START EXTRACTED ENTRIES

/-- The one key that is pressed is the lowest one down. -/
theorem lowestKey_hostKey_of_no_key (h : s.keys = 0) (q : Fin 16) :
    lowestKey (hostKey q true s).keys = some q.val := by
  refine (lowestKey_eq_some _ _).mpr ⟨q.isLt, by rw [hostKey_getLsbD, if_pos rfl], fun j hj => ?_⟩
  have hne : (⟨j, hj.trans q.isLt⟩ : Fin 16) ≠ q := Fin.ne_of_lt hj
  have hbit := hostKey_getLsbD s q ⟨j, hj.trans q.isLt⟩ true
  rwa [if_neg hne, h, BitVec.ofNat_eq_ofNat, BitVec.getLsbD_zero] at hbit

/-- The first step of a polling `WAITK` after a key event stores that key's number and goes on, the key still down. -/
theorem step_waitk_of_key_event (hi : Runs s (.waitk x)) (h : s.keys = 0) (q : Fin 16) :
    ∃ u, step (hostKey q true s) = .next u ∧ (u.reg x).toNat = q.val ∧ u.pc = s.pc + 2#16 ∧
      u.keys.getLsbD q.val = true := by
  have hruns : Runs (hostKey q true s) (.waitk x) := hi
  obtain ⟨v, hv, hreg, hpc, hframe⟩ :=
    exec_waitk_of_some (s := beginStep (hostKey q true s)) x (lowestKey_hostKey_of_no_key h q)
  refine ⟨_, step_of_exec_next hruns hv, hreg, hpc, ?_⟩
  rw [report_keys, tick_keys, hframe.keys, beginStep_keys, hostKey_getLsbD, if_pos rfl]

/-- Settles O33: polling only ages the state, and so still runs `WAITK` with no key down when the key event comes. -/
theorem waitkPollsUntilAKeyIsDown : Obligations.WaitkPollsUntilAKeyIsDown := by
  intro s x k hi h0
  obtain ⟨t, ht, hage⟩ := exists_stepsTo_agedBy
    (fun hage => step_waitk_of_no_key (hage.runs hi) (hage.keys.trans h0)) k
  refine ⟨t, ht, hage.rest, hage.dt, hage.st, fun q => ?_⟩
  rw [← hage.pc]
  exact step_waitk_of_key_event (hage.runs hi) (hage.keys.trans h0) q

end Sys2Proof.Machine
end

/-! # Exceptions family: a step fails or completes and never declines (R210, R217) -/

section
namespace Sys2Proof.Machine

variable {a : Answer}

/-- Phases 4 and 5 decline nothing that the execute phase did not. -/
theorem finishStep_ne_refused (h : ∀ r, a ≠ .refused r) (r : Refusal) : finishStep a ≠ .refused r := by
  cases a with
  | next u => simp [finishStep]
  | fault f => simp [finishStep]
  | refused q => exact absurd rfl (h q)

/-- The execute phase gives every instruction a meaning. -/
theorem exec_ne_refused (i : Instr) (s : State) (r : Refusal) : exec i s ≠ .refused r := by
  obtain ⟨t, h⟩ | ⟨nnn, -, -, h⟩ | ⟨-, -, h⟩ := exec_cases i s <;> simp [h]

/-- A step declines nothing, whether its fetch fails or it runs an instruction or an unrecognized word (R217). -/
theorem step_ne_refused (s : State) (r : Refusal) : step s ≠ .refused r := by
  obtain hpc | ⟨i, hi⟩ | hu := fetched_cases s
  · simp [step_of_gt hpc]
  · rw [step_of_instr hi]
    exact finishStep_ne_refused (exec_ne_refused i (beginStep s)) r
  · rw [step_of_unrecognized hu]
    exact finishStep_ne_refused (by simp [execUnrecognized]) r

/-- Settles O11: `step_fault_iff` with the stack pointer as a number, and `step_ne_refused`. -/
theorem stepFailsOnlyInTheThreeReportedWays : Obligations.StepFailsOnlyInTheThreeReportedWays := by
  refine fun s => ⟨fun f => ?_, step_ne_refused s⟩
  have hfull : s.sp.val = 16 ↔ s.sp = 16 := (Fin.ext_iff (b := 16)).symm
  have hempty : s.sp.val = 0 ↔ s.sp = 0 := (Fin.ext_iff (b := 0)).symm
  rw [step_fault_iff, hfull, hempty, exists_and_right]

end Sys2Proof.Machine
end

/-! # Reset and hazards family: a delay read after it was written (R248) -/

section
namespace Sys2Proof.Machine

variable {s t : State}

/-- `k` steps after the one that runs `STDT`, none of them writing `DT` again, the timer is `k + 1` below the value
written. -/
theorem stepsTo_dt_of_stdt {x : Reg} {k : Nat} (hi : Runs s (.stdt x)) (h : StepsTo (k + 1) s t)
    (hno : ∀ j v, 1 ≤ j → j ≤ k → StepsTo j s v → ∀ z, ¬ Runs v (.stdt z)) :
    t.dt.toNat = (s.reg x).toNat - 1 - k := by
  obtain ⟨u, hu, ht⟩ := stepsTo_succ.mp h
  have hkept : ∀ j v, j < k → StepsTo j u v → ¬ ∃ z, Runs v (.stdt z) := fun j v hj hv =>
    not_exists.mpr (hno (j + 1) v (Nat.le_add_left 1 j) hj (stepsTo_succ.mpr ⟨u, hu, hv⟩))
  rw [stepsTo_timer (timer := State.dt) (fun _ _ hv => step_dt_of_not_stdt (not_exists.mp hv)) ht hkept,
    step_stdt_dt hi hu]

/-- Settles O34: `LDDT` reads the timer as the steps since `STDT` left it. -/
theorem delayTimerIsReadWithItsSkew : Obligations.DelayTimerIsReadWithItsSkew := by
  intro s t u x y k hwrite hsteps hno hread hu
  rw [step_lddt_reg hread hu, stepsTo_dt_of_stdt hwrite hsteps hno]

end Sys2Proof.Machine
end

/-! # Reset and hazards family: parked states (R252) -/

section
namespace Sys2Proof.Machine

variable {s : State} {pc : Word}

END EXTRACTED ENTRIES

WHAT IS REQUIRED:
Pull together all lines from the data that mention the word "execute".

OUTPUT OF THE EXERCISE:
/-- Phases 4 and 5 decline nothing that the execute phase did not. -/
/-- The execute phase gives every instruction a meaning. -/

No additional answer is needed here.